/-- The table of slot S. -/
def tableS (opc : Nat) (r : RawSyl) : Option Instr :=
  match opc with
  | 0x01 => some (.add (SR.unpack r))
  | 0x02 => some (.sub (SR.unpack r))
  | 0x03 => some (.mul (SR.unpack r))
  | 0x04 => some (.mulh (SR.unpack r))
  | 0x05 => some (.mulhu (SR.unpack r))
  | 0x06 => some (.div_ (SR.unpack r))
  | 0x07 => some (.divu (SR.unpack r))
  | 0x08 => some (.rem (SR.unpack r))
  | 0x09 => some (.remu (SR.unpack r))
  | 0x0A => some (.and_ (SR.unpack r))
  | 0x0B => some (.or_ (SR.unpack r))
  | 0x0C => some (.xor_ (SR.unpack r))
  | 0x0D => some (.andn (SR.unpack r))
  | 0x0E => some (.shl (SR.unpack r))
  | 0x0F => some (.shr (SR.unpack r))
  | 0x10 => some (.sra (SR.unpack r))
  | 0x11 => some (.rol (SR.unpack r))
  | 0x12 => some (.clz (SR.unpack r))
  | 0x13 => some (.ctz (SR.unpack r))
  | 0x14 => some (.popc (SR.unpack r))
  | 0x15 => some (.min_ (SR.unpack r))
  | 0x16 => some (.max_ (SR.unpack r))
  | 0x17 => some (.minu (SR.unpack r))
  | 0x18 => some (.maxu (SR.unpack r))
  | 0x19 => some (.sel (SR.unpack r))
  | 0x1A => some (.cmp (SR.unpack r))
  | 0x20 => some (.addW (SR.unpack r))
  | 0x21 => some (.subW (SR.unpack r))
  | 0x22 => some (.mulW (SR.unpack r))
  | 0x23 => some (.divW (SR.unpack r))
  | 0x24 => some (.divuW (SR.unpack r))
  | 0x25 => some (.remW (SR.unpack r))
  | 0x26 => some (.remuW (SR.unpack r))
  | 0x27 => some (.shlW (SR.unpack r))
  | 0x28 => some (.shrW (SR.unpack r))
  | 0x29 => some (.sraW (SR.unpack r))
  | 0x30 => some (.addi (SI.unpack r))
  | 0x31 => some (.andI (SI.unpack r))
  | 0x32 => some (.orI (SI.unpack r))
  | 0x33 => some (.xorI (SI.unpack r))
  | 0x34 => some (.shlI (SI.unpack r))
  | 0x35 => some (.shrI (SI.unpack r))
  | 0x36 => some (.sraI (SI.unpack r))
  | 0x37 => some (.rolI (SI.unpack r))
  | 0x38 => some (.cmpI (SC.unpack r))
  | 0x40 => some (.movi (MV.unpack r))
  | 0x41 => some (.movhi (MV.unpack r))
  | 0x48 => some (.xmovSl (XV.unpack r))
  | 0x49 => some (.xmovLs (XV.unpack r))
  | 0x4A => some (.xmovSv (XV.unpack r))
  | 0x4B => some (.xmovVs (XV.unpack r))
  | 0x50 => some (.fadd (SR.unpack r))
  | 0x51 => some (.fmul (SR.unpack r))
  | 0x52 => some (.fcmp (SR.unpack r))
  | 0x53 => some (.fma (SR.unpack r))
  | _ => none

/-- The table of slot L0 and L1. A kderive with sub 2 and above is read as kderive.ld, which has no k-index field: with sub 3 to 15, which is code 7,
and that field not zero, its code is 6, the lower one (log entry 98). -/
def tableL (opc : Nat) (r : RawSyl) : Option Instr :=
  match opc with
  | 0x01 => some (.aadd (LA.unpack r))
  | 0x02 => some (.aaddi (LA.unpack r))
  | 0x03 => some (.xmova (LA.unpack r))
  | 0x08 => some (.lds8 (LT.unpack r))
  | 0x09 => some (.lds16 (LT.unpack r))
  | 0x0A => some (.lds32 (LT.unpack r))
  | 0x0B => some (.lds64 (LT.unpack r))
  | 0x0C => some (.ldv (LT.unpack r))
  | 0x0D => some (.ldvt (LT.unpack r))
  | 0x10 => some (.ldg8 (LM.unpack r))
  | 0x11 => some (.ldg16 (LM.unpack r))
  | 0x12 => some (.ldg32 (LM.unpack r))
  | 0x13 => some (.ldg64 (LM.unpack r))
  | 0x14 => some (.ldgV (LM.unpack r))
  | 0x18 => some (.ldk32 (LM.unpack r))
  | 0x19 => some (.ldk64 (LM.unpack r))
  | 0x1A => some (.ldacq32 (LM.unpack r))
  | 0x1B => some (.ldacq64 (LM.unpack r))
  | 0x1C => some (.ldsc (LM.unpack r))
  | 0x20 => some (.halloc (LH.unpack r))
  | 0x21 => some (.hfree (LH.unpack r))
  | 0x22 => some (.hinfo (LH.unpack r))
  | 0x23 =>
    let o := LH.unpack r
    some (if o.sub = 1 then .kderiveRs o else if o.sub = 2 then .kderiveSt o else .kderiveLd o)
  | 0x24 => some (.kchk (LH.unpack r))
  | 0x28 => some (.pf (LM.unpack r))
  | _ => none

/-- The table of slot ST. -/
def tableST (opc : Nat) (r : RawSyl) : Option Instr :=
  match opc with
  | 0x01 => some (.sts8 (SM.unpack r))
  | 0x02 => some (.sts16 (SM.unpack r))
  | 0x03 => some (.sts32 (SM.unpack r))
  | 0x04 => some (.sts64 (SM.unpack r))
  | 0x05 => some (.stv (SM.unpack r))
  | 0x06 => some (.stvt (SM.unpack r))
  | 0x08 => some (.stg8 (SM.unpack r))
  | 0x09 => some (.stg16 (SM.unpack r))
  | 0x0A => some (.stg32 (SM.unpack r))
  | 0x0B => some (.stg64 (SM.unpack r))
  | 0x0C => some (.stk32 (SM.unpack r))
  | 0x0D => some (.stk64 (SM.unpack r))
  | 0x0E => some (.strel32 (SM.unpack r))
  | 0x0F => some (.strel64 (SM.unpack r))
  | 0x10 => some (.amoAdd32 (AT.unpack r))
  | 0x11 => some (.amoAdd64 (AT.unpack r))
  | 0x12 => some (.amoAnd32 (AT.unpack r))
  | 0x13 => some (.amoAnd64 (AT.unpack r))
  | 0x14 => some (.amoOr32 (AT.unpack r))
  | 0x15 => some (.amoOr64 (AT.unpack r))
  | 0x16 => some (.amoXor32 (AT.unpack r))
  | 0x17 => some (.amoXor64 (AT.unpack r))
  | 0x18 => some (.amoMin32 (AT.unpack r))
  | 0x19 => some (.amoMin64 (AT.unpack r))
  | 0x1A => some (.amoMax32 (AT.unpack r))
  | 0x1B => some (.amoMax64 (AT.unpack r))
  | 0x1C => some (.amoMinu32 (AT.unpack r))
  | 0x1D => some (.amoMinu64 (AT.unpack r))
  | 0x1E => some (.amoMaxu32 (AT.unpack r))
  | 0x1F => some (.amoMaxu64 (AT.unpack r))
  | 0x20 => some (.amoSwap32 (AT.unpack r))
  | 0x21 => some (.amoSwap64 (AT.unpack r))
  | 0x24 => some (.cas32 (AT.unpack r))
  | 0x25 => some (.cas64 (AT.unpack r))
  | 0x26 => some (.cas128 (AT.unpack r))
  | 0x30 => some (.redAdd32 (AT.unpack r))
  | 0x31 => some (.redAdd64 (AT.unpack r))
  | 0x32 => some (.redAnd32 (AT.unpack r))
  | 0x33 => some (.redAnd64 (AT.unpack r))
  | 0x34 => some (.redOr32 (AT.unpack r))
  | 0x35 => some (.redOr64 (AT.unpack r))
  | 0x36 => some (.redXor32 (AT.unpack r))
  | 0x37 => some (.redXor64 (AT.unpack r))
  | 0x38 => some (.redMin32 (AT.unpack r))
  | 0x39 => some (.redMin64 (AT.unpack r))
  | 0x3A => some (.redMax32 (AT.unpack r))
  | 0x3B => some (.redMax64 (AT.unpack r))
  | 0x3C => some (.redMinu32 (AT.unpack r))
  | 0x3D => some (.redMinu64 (AT.unpack r))
  | 0x3E => some (.redMaxu32 (AT.unpack r))
  | 0x3F => some (.redMaxu64 (AT.unpack r))
  | 0x40 => some (.redFadd32 (AT.unpack r))
  | 0x48 =>
    let o := FB.unpack r
    some (if o.kind = 1 then .fenceRel o else if o.kind = 2 then .fenceAcq o else .fence o)
  | 0x49 => some (.bind (FB.unpack r))
  | 0x4A => some (.unbind (FB.unpack r))
  | _ => none

/-- The table of slot V0 and V1. -/
def tableV (opc : Nat) (r : RawSyl) : Option Instr :=
  match opc with
  | 0x01 => some (.vadd (VA.unpack r))
  | 0x02 => some (.vsub (VA.unpack r))
  | 0x03 => some (.vmul (VA.unpack r))
  | 0x04 => some (.vmulh (VA.unpack r))
  | 0x05 => some (.vand (VA.unpack r))
  | 0x06 => some (.vor (VA.unpack r))
  | 0x07 => some (.vxor (VA.unpack r))
  | 0x08 => some (.vandn (VA.unpack r))
  | 0x09 => some (.vshl (VA.unpack r))
  | 0x0A => some (.vshr (VA.unpack r))
  | 0x0B => some (.vsra (VA.unpack r))
  | 0x0C => some (.vmin (VA.unpack r))
  | 0x0D => some (.vmax (VA.unpack r))
  | 0x0E => some (.vminu (VA.unpack r))
  | 0x0F => some (.vmaxu (VA.unpack r))
  | 0x10 => some (.vabs (VA.unpack r))
  | 0x11 => some (.vneg (VA.unpack r))
  | 0x12 => some (.vcmp (VA.unpack r))
  | 0x13 => some (.vaddSat (VA.unpack r))
  | 0x14 => some (.vsubSat (VA.unpack r))
  | 0x20 => some (.vfadd (VA.unpack r))
  | 0x21 => some (.vfsub (VA.unpack r))
  | 0x22 => some (.vfmul (VA.unpack r))
  | 0x23 => some (.vfma (VA.unpack r))
  | 0x24 => some (.vfms (VA.unpack r))
  | 0x25 => some (.vfmin (VA.unpack r))
  | 0x26 => some (.vfmax (VA.unpack r))
  | 0x27 => some (.vfabs (VA.unpack r))
  | 0x28 => some (.vfneg (VA.unpack r))
  | 0x29 => some (.vfcmp (VA.unpack r))
  | 0x2A => some (.vrcp (VA.unpack r))
  | 0x2B => some (.vrsq (VA.unpack r))
  | 0x2C => some (.vsqrt (VA.unpack r))
  | 0x2D => some (.vexp2 (VA.unpack r))
  | 0x2E => some (.vlog2 (VA.unpack r))
  | 0x30 => some (.vfaddH (VA.unpack r))
  | 0x31 => some (.vfsubH (VA.unpack r))
  | 0x32 => some (.vfmulH (VA.unpack r))
  | 0x33 => some (.vfmaH (VA.unpack r))
  | 0x34 => some (.vfmsH (VA.unpack r))
  | 0x35 => some (.vfminH (VA.unpack r))
  | 0x36 => some (.vfmaxH (VA.unpack r))
  | 0x37 => some (.vfabsH (VA.unpack r))
  | 0x38 => some (.vfnegH (VA.unpack r))
  | 0x39 => some (.vfcmpH (VA.unpack r))
  | 0x40 => some (.vcvt (VA.unpack r))
  | 0x41 => some (.vcvtRs (VA.unpack r))
  | 0x42 => some (.vqnt (VA.unpack r))
  | 0x43 => some (.vdqnt (VA.unpack r))
  | 0x48 => some (.vrsum (VA.unpack r))
  | 0x49 => some (.vrmax (VA.unpack r))
  | 0x4A => some (.vrmin (VA.unpack r))
  | 0x4B => some (.vscan (VA.unpack r))
  | 0x4C => some (.vrsumF (VA.unpack r))
  | 0x4D => some (.vrmaxF (VA.unpack r))
  | 0x4E => some (.vrminF (VA.unpack r))
  | 0x4F => some (.vscanF (VA.unpack r))
  | 0x50 => some (.vperm (VA.unpack r))
  | 0x51 => some (.vbcast (VA.unpack r))
  | 0x52 => some (.vslide (VA.unpack r))
  | 0x53 => some (.vsel (VA.unpack r))
  | 0x54 => some (.vmov (VA.unpack r))
  | 0x55 => some (.vsplat (VA.unpack r))
  | 0x56 => some (.vlane (VA.unpack r))
  | 0x58 => some (.vstat (VA.unpack r))
  | _ => none

/-- The table of slot M. -/
noncomputable def tableM (opc : Nat) (r : RawSyl) : Option Instr :=
  match opc with
  | 0x01 => some (.mopaNf (MX.unpack r))
  | 0x02 => some (.mopaInt4 (MX.unpack r))
  | 0x03 => some (.mopaInt8 (MX.unpack r))
  | 0x04 => some (.mopaUint8 (MX.unpack r))
  | 0x05 => some (.mopaF16 (MX.unpack r))
  | 0x06 => some (.mopaBf16 (MX.unpack r))
  | 0x07 => some (.mopaF32 (MX.unpack r))
  | 0x09 => some (.mopsNf (MX.unpack r))
  | 0x0A => some (.mopsInt4 (MX.unpack r))
  | 0x0B => some (.mopsInt8 (MX.unpack r))
  | 0x0C => some (.mopsUint8 (MX.unpack r))
  | 0x0D => some (.mopsF16 (MX.unpack r))
  | 0x0E => some (.mopsBf16 (MX.unpack r))
  | 0x0F => some (.mopsF32 (MX.unpack r))
  | 0x10 => some (.mzero (MC.unpack r))
  | 0x11 => some (.mcfg (MC.unpack r))
  | 0x12 => some (.mfence (MC.unpack r))
  | _ => none

/-- The table of slot D. -/
noncomputable def tableD (opc : Nat) (r : RawSyl) : Option Instr :=
  match opc with
  | 0x01 => some (.drain (DR.unpack r))
  | 0x02 => some (.drainM (DR.unpack r))
  | 0x03 => some (.drainv (DR.unpack r))
  | 0x04 => some (.fill (DR.unpack r))
  | 0x05 => some (.fillM (DR.unpack r))
  | 0x06 => some (.fillv (DR.unpack r))
  | 0x07 => some (.dzero (DR.unpack r))
  | _ => none

/-- The table of slot O. -/
noncomputable def tableO (opc : Nat) (r : RawSyl) : Option Instr :=
  match opc with
  | 0x01 => some (.oadamF32 (OP.unpack r))
  | 0x02 => some (.oadamBf16 (OP.unpack r))
  | 0x03 => some (.oadamwF32 (OP.unpack r))
  | 0x04 => some (.oadamwBf16 (OP.unpack r))
  | 0x05 => some (.olionF32 (OP.unpack r))
  | 0x06 => some (.olionBf16 (OP.unpack r))
  | 0x07 => some (.osgdmF32 (OP.unpack r))
  | 0x08 => some (.osgdmBf16 (OP.unpack r))
  | 0x09 => some (.oclip (OP.unpack r))
  | 0x0A => some (.oscale (OP.unpack r))
  | _ => none

/-- The table of slot E. -/
noncomputable def tableE (opc : Nat) (r : RawSyl) : Option Instr :=
  match opc with
  | 0x01 => some (.cpy (EJ.unpack r))
  | 0x02 => some (.cpyq (EJ.unpack r))
  | 0x03 => some (.gath (EJ.unpack r))
  | 0x04 => some (.scat (EJ.unpack r))
  | 0x05 => some (.gathK (EJ.unpack r))
  | 0x06 => some (.scatK (EJ.unpack r))
  | 0x08 => some (.bget (EJ.unpack r))
  | 0x09 => some (.bwr (EJ.unpack r))
  | 0x0A => some (.bred (EJ.unpack r))
  | 0x0B => some (.gred (EJ.unpack r))
  | 0x0C => some (.gmld (EJ.unpack r))
  | 0x0D => some (.grpset (EJ.unpack r))
  | 0x10 => some (.msend (EJ.unpack r))
  | 0x11 => some (.enq (EJ.unpack r))
  | 0x12 => some (.arrive (EJ.unpack r))
  | 0x13 => some (.tdec (EJ.unpack r))
  | 0x14 => some (.tspawn (EJ.unpack r))
  | 0x18 => some (.sclose (EJ.unpack r))
  | 0x19 => some (.sread (EJ.unpack r))
  | 0x1A => some (.sreadO (EJ.unpack r))
  | 0x1B => some (.salloc (EJ.unpack r))
  | 0x1C => some (.sfree (EJ.unpack r))
  | 0x20 => some (.lacq (EJ.unpack r))
  | 0x21 => some (.lrel (EJ.unpack r))
  | 0x22 => some (.realign (EJ.unpack r))
  | 0x23 => some (.mstone (EJ.unpack r))
  | 0x28 => some (.wmarm (EJ.unpack r))
  | _ => none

——————————

Exercise instructions: Retype only the stretch of lines above starting at the one with "slot ST. -/" and stopping at the one with "(.redFadd32 (AT.unpack r))", exactly as written, with both kept.

Answer section:
/-- The table of slot ST. -/
def tableST (opc : Nat) (r : RawSyl) : Option Instr :=
  match opc with
  | 0x01 => some (.sts8 (SM.unpack r))
  | 0x02 => some (.sts16 (SM.unpack r))
  | 0x03 => some (.sts32 (SM.unpack r))
  | 0x04 => some (.sts64 (SM.unpack r))
  | 0x05 => some (.stv (SM.unpack r))
  | 0x06 => some (.stvt (SM.unpack r))
  | 0x08 => some (.stg8 (SM.unpack r))
  | 0x09 => some (.stg16 (SM.unpack r))
  | 0x0A => some (.stg32 (SM.unpack r))
  | 0x0B => some (.stg64 (SM.unpack r))
  | 0x0C => some (.stk32 (SM.unpack r))
  | 0x0D => some (.stk64 (SM.unpack r))
  | 0x0E => some (.strel32 (SM.unpack r))
  | 0x0F => some (.strel64 (SM.unpack r))
  | 0x10 => some (.amoAdd32 (AT.unpack r))
  | 0x11 => some (.amoAdd64 (AT.unpack r))
  | 0x12 => some (.amoAnd32 (AT.unpack r))
  | 0x13 => some (.amoAnd64 (AT.unpack r))
  | 0x14 => some (.amoOr32 (AT.unpack r))
  | 0x15 => some (.amoOr64 (AT.unpack r))
  | 0x16 => some (.amoXor32 (AT.unpack r))
  | 0x17 => some (.amoXor64 (AT.unpack r))
  | 0x18 => some (.amoMin32 (AT.unpack r))
  | 0x19 => some (.amoMin64 (AT.unpack r))
  | 0x1A => some (.amoMax32 (AT.unpack r))
  | 0x1B => some (.amoMax64 (AT.unpack r))
  | 0x1C => some (.amoMinu32 (AT.unpack r))
  | 0x1D => some (.amoMinu64 (AT.unpack r))
  | 0x1E => some (.amoMaxu32 (AT.unpack r))
  | 0x1F => some (.amoMaxu64 (AT.unpack r))
  | 0x20 => some (.amoSwap32 (AT.unpack r))
  | 0x21 => some (.amoSwap64 (AT.unpack r))
  | 0x24 => some (.cas32 (AT.unpack r))
  | 0x25 => some (.cas64 (AT.unpack r))
  | 0x26 => some (.cas128 (AT.unpack r))
  | 0x30 => some (.redAdd32 (AT.unpack r))
  | 0x31 => some (.redAdd64 (AT.unpack r))
  | 0x32 => some (.redAnd32 (AT.unpack r))
  | 0x33 => some (.redAnd64 (AT.unpack r))
  | 0x34 => some (.redOr32 (AT.unpack r))
  | 0x35 => some (.redOr64 (AT.unpack r))
  | 0x36 => some (.redXor32 (AT.unpack r))
  | 0x37 => some (.redXor64 (AT.unpack r))
  | 0x38 => some (.redMin32 (AT.unpack r))
  | 0x39 => some (.redMin64 (AT.unpack r))
  | 0x3A => some (.redMax32 (AT.unpack r))
  | 0x3B => some (.redMax64 (AT.unpack r))
  | 0x3C => some (.redMinu32 (AT.unpack r))
  | 0x3D => some (.redMinu64 (AT.unpack r))
  | 0x3E => some (.redMaxu32 (AT.unpack r))
  | 0x3F => some (.redMaxu64 (AT.unpack r))
  | 0x40 => some (.redFadd32 (AT.unpack r))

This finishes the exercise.